= Beginning of Section =
-- ==== Sys2Proof/Laws/Display.lean ====
section
/-! SUPPORT. Laws/Display.lean: a sprite drawn pixel by pixel (43_display.md R141) in closed form: what each pixel ends as and when
the collision is reported. -/

namespace Sys2Proof.Machine

theorem pixel_toggle (d : Display) (r r' : Fin 32) (c c' : Fin 64) :
    (d.toggle r c).pixel r' c' = (d.pixel r' c' ^^ decide (r' = r ∧ c' = c)) := by
  unfold Display.pixel Display.toggle Display.pixel
  by_cases hr : r' = r
  · subst hr
    by_cases hc : c' = c
    · subst hc
      simp
    · have hne : c.val ≠ c'.val := fun e => hc (Fin.ext e.symm)
      simp [hc, hne]
  · have hne : r.val ≠ r'.val := fun e => hr (Fin.ext e.symm)
    simp [hr, hne]

@[simp] theorem pixel_blank (row : Fin 32) (col : Fin 64) : Display.blank.pixel row col = false := by
  simp [Display.pixel, Display.blank]

/-- The display is its pixels. -/
theorem Display.ext_pixel {d e : Display} (h : ∀ row col, d.pixel row col = e.pixel row col) : d = e := by
  apply Vector.ext
  intro r hr
  apply Vector.ext
  intro c hc
  exact h ⟨r, hr⟩ ⟨c, hc⟩

/-- The bit of a sprite row, `k` bits of it from column `px` on, that falls on a column. -/
def rowBit (b : Byte) (px k : Nat) (col : Nat) : Bool :=
  decide (px ≤ col ∧ col < px + k) && b.getLsbD (k - 1 - (col - px))

/-- A sprite row XORs its bits into one row of the grid and reports the lit pixels it meets. -/
theorem drawCols_spec (c : Canvas) (row : Fin 32) (b : Byte) (px k : Nat) :
    (∀ r col, (c.drawCols row b px k).disp.pixel r col =
      (c.disp.pixel r col ^^ (decide (r = row) && rowBit b px k col))) ∧
    ((c.drawCols row b px k).hit = true ↔
      c.hit = true ∨ ∃ col : Fin 64, rowBit b px k col = true ∧ c.disp.pixel row col = true) := by
  induction k generalizing c px with
  | zero =>
    have hz : ∀ col, rowBit b px 0 col = false := by
      intro col
      simp [rowBit]
    simp [Canvas.drawCols, hz]
  | succ k ih =>
    unfold Canvas.drawCols
    split
    · next hpx =>
      -- the first bit of the row, then the others one column further right
      have hsplit : ∀ col : Fin 64, rowBit b px (k + 1) col =
          ((decide (col = ⟨px, hpx⟩) && b.getLsbD k) || rowBit b (px + 1) k col) := by
        intro col
        have hcol : col = ⟨px, hpx⟩ ↔ col.val = px := ⟨fun e => by rw [e], fun e => Fin.ext e⟩
        unfold rowBit
        by_cases h : col.val = px
        · simp [hcol, h]
        · by_cases h2 : px ≤ col.val ∧ col.val < px + (k + 1)
          · have h3 : px + 1 ≤ col.val ∧ col.val < px + 1 + k := by omega
            have h4 : k + 1 - 1 - (col.val - px) = k - 1 - (col.val - (px + 1)) := by omega
            simp only [hcol, h, h2, h3, h4, and_self, decide_true, decide_false, Bool.true_and, Bool.false_and,
              Bool.false_or]
          · have h3 : ¬ (px + 1 ≤ col.val ∧ col.val < px + 1 + k) := by omega
            simp only [hcol, h, h2, h3, decide_false, Bool.false_and, Bool.or_false]
      have hdisj : rowBit b (px + 1) k px = false := by
        simp [rowBit]
      by_cases hb : b.getLsbD k = true
      · obtain ⟨ihp, ihh⟩ := ih (c.plot row ⟨px, hpx⟩) (px + 1)
        rw [if_pos hb]
        refine ⟨fun r col => ?_, ?_⟩
        · rw [ihp, hsplit, hb]
          simp only [Canvas.plot, pixel_toggle]
          by_cases hr : r = row
          · by_cases hc : col = ⟨px, hpx⟩
            · simp [hr, hc, hdisj]
            · simp [hr, hc]
          · simp [hr]
        · rw [ihh]
          simp only [Canvas.plot, pixel_toggle, Bool.or_eq_true]
          constructor
          · rintro ((h | h) | ⟨col, h1, h2⟩)
            · exact .inl h
            · exact .inr ⟨⟨px, hpx⟩, by rw [hsplit]; simp [hb], h⟩
            · refine .inr ⟨col, by rw [hsplit, h1]; simp, ?_⟩
              by_cases hc : col = ⟨px, hpx⟩
              · rw [hc, hdisj] at h1
                exact absurd h1 (by simp)
              · simpa [hc] using h2
          · rintro (h | ⟨col, h1, h2⟩)
            · exact .inl (.inl h)
            · by_cases hc : col = ⟨px, hpx⟩
              · exact .inl (.inr (hc ▸ h2))
              · refine .inr ⟨col, ?_, by simpa [hc] using h2⟩
                rw [hsplit] at h1
                simpa [hc] using h1
      · obtain ⟨ihp, ihh⟩ := ih c (px + 1)
        have hb' : b.getLsbD k = false := by simpa using hb
        rw [if_neg hb]
        refine ⟨fun r col => ?_, ?_⟩
        · rw [ihp, hsplit, hb']
          simp
        · rw [ihh]
          simp [hsplit, hb']
    · next hpx =>
      have hz : ∀ col : Fin 64, rowBit b px (k + 1) col = false := by
        intro col
        have : ¬ (px ≤ col.val ∧ col.val < px + (k + 1)) := by omega
        simp [rowBit, this]
      simp [hz]

/-- The bit of a whole sprite, its rows from row `py` on, that falls on a pixel. -/
def bodyBit (bs : List Byte) (px py row col : Nat) : Bool :=
  decide (py ≤ row ∧ row < py + bs.length) && rowBit (bs.getD (row - py) 0) px 8 col

/-- A sprite XORs its bits into the grid and reports the lit pixels it meets. -/
theorem drawRows_spec (c : Canvas) (px py : Nat) (bs : List Byte) :
    (∀ r col, (c.drawRows px py bs).disp.pixel r col =
      (c.disp.pixel r col ^^ bodyBit bs px py r.val col.val)) ∧
    ((c.drawRows px py bs).hit = true ↔
      c.hit = true ∨ ∃ (r : Fin 32) (col : Fin 64), bodyBit bs px py r.val col.val = true ∧ c.disp.pixel r col = true) := by
  induction bs generalizing c py with
  | nil =>
    have hz : ∀ r col, bodyBit [] px py r col = false := by
      intro r col
      have : ¬ (py ≤ r ∧ r < py + ([] : List Byte).length) := by simp
      simp only [bodyBit, this, decide_false, Bool.false_and]
    simp [Canvas.drawRows, hz]
  | cons b bs ih =>
    unfold Canvas.drawRows
    split
    · next hpy =>
      have hsplit : ∀ (r : Fin 32) (col : Fin 64), bodyBit (b :: bs) px py r.val col.val =
          ((decide (r = ⟨py, hpy⟩) && rowBit b px 8 col.val) || bodyBit bs px (py + 1) r.val col.val) := by
        intro r col
        have hrow : r = ⟨py, hpy⟩ ↔ r.val = py := ⟨fun e => by rw [e], fun e => Fin.ext e⟩
        unfold bodyBit
        by_cases h : r.val = py
        · simp [hrow, h]
        · by_cases h2 : py ≤ r.val ∧ r.val < py + (bs.length + 1)
          · have h3 : py + 1 ≤ r.val ∧ r.val < py + 1 + bs.length := by omega
            have h4 : r.val - py = (r.val - (py + 1)) + 1 := by omega
            simp [hrow, h, h2, h3, h4]
          · have h3 : ¬ (py + 1 ≤ r.val ∧ r.val < py + 1 + bs.length) := by omega
            simp only [List.length_cons, h2, h3, hrow, h, decide_false, Bool.false_and, Bool.or_false]
      have hdisj : ∀ col : Nat, bodyBit bs px (py + 1) py col = false := by
        intro col
        simp [bodyBit]
      obtain ⟨hp, hh⟩ := drawCols_spec c ⟨py, hpy⟩ b px 8
      obtain ⟨ihp, ihh⟩ := ih (c.drawCols ⟨py, hpy⟩ b px 8) (py + 1)
      refine ⟨fun r col => ?_, ?_⟩
      · rw [ihp, hp, hsplit]
        by_cases hr : r = ⟨py, hpy⟩
        · simp [hdisj, hr]
        · simp [hr]
      · rw [ihh, hh]
        constructor
        · rintro ((h | ⟨col, h1, h2⟩) | ⟨r, col, h1, h2⟩)
          · exact .inl h
          · exact .inr ⟨⟨py, hpy⟩, col, by rw [hsplit]; simp [h1], h2⟩
          · refine .inr ⟨r, col, by rw [hsplit, h1]; simp, ?_⟩
            by_cases hr : r = ⟨py, hpy⟩
            · rw [hr, hdisj] at h1
              exact absurd h1 (by simp)
            · rw [hp] at h2
              simpa [hr] using h2
        · rintro (h | ⟨r, col, h1, h2⟩)
          · exact .inl (.inl h)
          · by_cases hr : r = ⟨py, hpy⟩
            · subst hr
              rw [hsplit, hdisj] at h1
              exact .inl (.inr ⟨col, by simpa using h1, h2⟩)
            · refine .inr ⟨r, col, ?_, ?_⟩
              · rw [hsplit] at h1
                simpa [hr] using h1
              · rw [hp]
                simpa [hr] using h2
    · next hpy =>
      have hz : ∀ (r : Fin 32) (col : Nat), bodyBit (b :: bs) px py r.val col = false := by
        intro r col
        have : ¬ (py ≤ r.val ∧ r.val < py + (b :: bs).length) := by omega
        simp only [bodyBit, this, decide_false, Bool.false_and]
      simp [hz]

/-- The sprite read from memory at I is `State.spriteBit`. -/
theorem bodyBit_memReadList (s : State) (x y n : Fin 16) (row : Fin 32) (col : Fin 64) :
    bodyBit (s.memReadList s.I n.val) (s.startCol x) (s.startRow y) row.val col.val = s.spriteBit x y n row col := by
  unfold bodyBit State.spriteBit rowBit
  rw [length_memReadList]
  by_cases h : s.startRow y ≤ row.val ∧ row.val < s.startRow y + n.val
  · have hk : row.val - s.startRow y < (s.memReadList s.I n.val).length := by
      rw [length_memReadList]
      omega
    rw [List.getD_eq_getElem _ _ hk, getElem_memReadList]
    obtain ⟨h1, h2⟩ := h
    simp only [h1, h2, and_self, decide_true, Bool.true_and, true_and]
    rfl
  · have h' : ¬ (s.startRow y ≤ row.val ∧ row.val < s.startRow y + n.val ∧ s.startCol x ≤ col.val ∧
        col.val < s.startCol x + 8) := fun e => h ⟨e.1, e.2.1⟩
    simp only [h, h', decide_false, Bool.false_and]

/-- DRAW in closed form: each pixel XORed with its sprite bit. -/
theorem pixel_drawing (s : State) (x y n : Fin 16) (row : Fin 32) (col : Fin 64) :
    (s.drawing x y n).disp.pixel row col = (s.DISP.pixel row col ^^ s.spriteBit x y n row col) := by
  rw [← bodyBit_memReadList]
  exact (drawRows_spec ⟨s.DISP, false⟩ _ _ _).1 row col

/-- DRAW in closed form: a collision is a lit pixel under a set sprite bit. -/
theorem hit_drawing (s : State) (x y n : Fin 16) : (s.drawing x y n).hit = true ↔ s.spriteHits x y n := by
  refine (drawRows_spec ⟨s.DISP, false⟩ _ _ _).2.trans ?_
  unfold State.spriteHits
  simp only [bodyBit_memReadList, Bool.false_eq_true, false_or]

/-- The sprite depends on Vx, Vy, I and memory only. -/
theorem spriteBit_congr {s t : State} {x y : Fin 16} (hx : t.reg x = s.reg x) (hy : t.reg y = s.reg y) (hI : t.I = s.I)
    (hm : ∀ a, t.memRead a = s.memRead a) (n : Fin 16) (row : Fin 32) (col : Fin 64) :
    t.spriteBit x y n row col = s.spriteBit x y n row col := by
  have hc : t.startCol x = s.startCol x := by rw [State.startCol, hx, State.startCol]
  have hr : t.startRow y = s.startRow y := by rw [State.startRow, hy, State.startRow]
  have hb : ∀ k, t.blockAddr k = s.blockAddr k := fun k => by rw [State.blockAddr, hI, State.blockAddr]
  rw [State.spriteBit, State.spriteBit, hc, hr, hb, hm]

/-- DRAW changes the display and VF, and nothing else. -/
theorem draw_eq (s : State) (x y n : Fin 16) :
    s.draw x y n = { s with V := (s.draw x y n).V, DISP := (s.drawing x y n).disp } := rfl

@[simp] theorem draw_DISP (s : State) (x y n : Fin 16) : (s.draw x y n).DISP = (s.drawing x y n).disp := rfl

theorem reg_draw (s : State) (x y n r : Fin 16) :
    (s.draw x y n).reg r = if r = VF then flagByte (s.drawing x y n).hit else s.reg r := by
  rw [State.draw, reg_setFlag]
  rfl

end Sys2Proof.Machine
end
= End of Section =
Write out, exactly as they appear, the lines from the one containing "have hc : t.startCol" through the last line of the records above, both included, and nothing more.

  have hc : t.startCol x = s.startCol x := by rw [State.startCol, hx, State.startCol]
  have hr : t.startRow y = s.startRow y := by rw [State.startRow, hy, State.startRow]
  have hb : ∀ k, t.blockAddr k = s.blockAddr k := fun k => by rw [State.blockAddr, hI, State.blockAddr]
  rw [State.spriteBit, State.spriteBit, hc, hr, hb, hm]

/-- DRAW changes the display and VF, and nothing else. -/
theorem draw_eq (s : State) (x y n : Fin 16) :
    s.draw x y n = { s with V := (s.draw x y n).V, DISP := (s.drawing x y n).disp } := rfl

@[simp] theorem draw_DISP (s : State) (x y n : Fin 16) : (s.draw x y n).DISP = (s.drawing x y n).disp := rfl

theorem reg_draw (s : State) (x y n r : Fin 16) :
    (s.draw x y n).reg r = if r = VF then flagByte (s.drawing x y n).hit else s.reg r := by
  rw [State.draw, reg_setFlag]
  rfl

end Sys2Proof.Machine
end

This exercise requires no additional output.